|
|
|
|
|
by winety
1187 days ago
|
|
It’s crazy, and that’s why hyphenation doesn’t really work that way. Both TeX and web browsers use Liang’s algorithm to split words. [1] It uses so-called patterns, which are short substrings of words in which numbers indicate how to divide the word. For example, the pattern “s1h” indicates that in the word “fishing”, a divider can be inserted between “s” and “h”. Patterns compete and can override each other, and the whole thing is quite complicated. As for your example with Qishan — the “s-h” probably overrides the “i-s” pattern.
(There have been a number of articles in TeX journals that explain the algorithm, such as [2].) In CSS, automatic hyphenation must be explicitly turned on, see [3]. In TeX and in CSS, hyphenation points can be marked explicitly: in TeX with the \- macro and in CSS with the ­ or U+00AD character. In TeX you can also override the automatic division with \hyphenation{}. The splitting algorithm in CSS is worse than the one in TeX, because it has to work in real time and because (good) splitting patterns are often missing. [1]: https://www.tug.org/docs/liang/ [2]: https://www.fi.muni.cz/usr/sojka/papers/euro01.pdf [3]: https://developer.mozilla.org/en-US/docs/Web/CSS/hyphens |
|
And that is what the algorithm you refer to does! Your links [1] and [2] speak specifically in terms of the patterns being a form of data compression that is applied to lighten the storage requirements of a big list of correct hyphenation points. The hyphenation algorithm is just that you check the word you want to hyphenate against the Master List Of All Words and learn where hyphenation is allowed. The patterns are a form of data preprocessing that makes that algorithm more efficient (here, in terms of space requirements) without changing the output.

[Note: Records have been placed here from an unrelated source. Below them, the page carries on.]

-- ==== Sys2Proof/Machine/Dispatch.lean ====
section
/-! DEFINITION. The dispatch: one arm per constructor of Instr, each one call of its meaning. -/

namespace Sys2Proof.Machine

def exec (i : Instr) (s : State) : Host.Outcome State Fault Refusal :=
  match i with
  | .temp v => Sys2Proof.Machine.execTemp v s
  | .nop02 payload => Sys2Proof.Machine.execNop02 payload s
  | .nop03 payload => Sys2Proof.Machine.execNop03 payload s
  | .light payload => Sys2Proof.Machine.execLight payload s
  | .occ b => Sys2Proof.Machine.execOcc b s
  | .co2 v => Sys2Proof.Machine.execCo2 v s
  | .bat v => Sys2Proof.Machine.execBat v s
  | .nop08 payload => Sys2Proof.Machine.execNop08 payload s
  | .nop09 payload => Sys2Proof.Machine.execNop09 payload s
  | .nop0A payload => Sys2Proof.Machine.execNop0A payload s
  | .nop0B payload => Sys2Proof.Machine.execNop0B payload s
  | .nop0C payload => Sys2Proof.Machine.execNop0C payload s
  | .extd b => Sys2Proof.Machine.execExtd b s
  | .nop0E payload => Sys2Proof.Machine.execNop0E payload s
  | .nop0F payload => Sys2Proof.Machine.execNop0F payload s
  | .nop10 payload => Sys2Proof.Machine.execNop10 payload s
  | .nop11 payload => Sys2Proof.Machine.execNop11 payload s
  | .nop12 payload => Sys2Proof.Machine.execNop12 payload s
  | .nop13 payload => Sys2Proof.Machine.execNop13 payload s
  | .nop14 payload => Sys2Proof.Machine.execNop14 payload s
  | .nop15 payload => Sys2Proof.Machine.execNop15 payload s
  | .nop16 payload => Sys2Proof.Machine.execNop16 payload s
  | .nop17 payload => Sys2Proof.Machine.execNop17 payload s
  | .nop18 payload => Sys2Proof.Machine.execNop18 payload s
  | .nop19 payload => Sys2Proof.Machine.execNop19 payload s
  | .nop1A payload => Sys2Proof.Machine.execNop1A payload s
  | .nop1B payload => Sys2Proof.Machine.execNop1B payload s
  | .nop1C payload => Sys2Proof.Machine.execNop1C payload s
  | .nop3D payload => Sys2Proof.Machine.execNop3D payload s

end Sys2Proof.Machine
end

So what we need is a way to extend the set of precomputed rules whenever we want to use a word that wasn't in the original dictionary. As noted, TeX provides this with the \hyphenation{} command. Why is this not available in CSS?
Suppose I want to write an ebook that doesn't make mistakes on the level of "fis-hing" and "f-orest". [Another example I'm not making up; the Kindle app is convinced that "Ts-inghua" is correct hyphenation.] How do I include the hyphenation information in my document?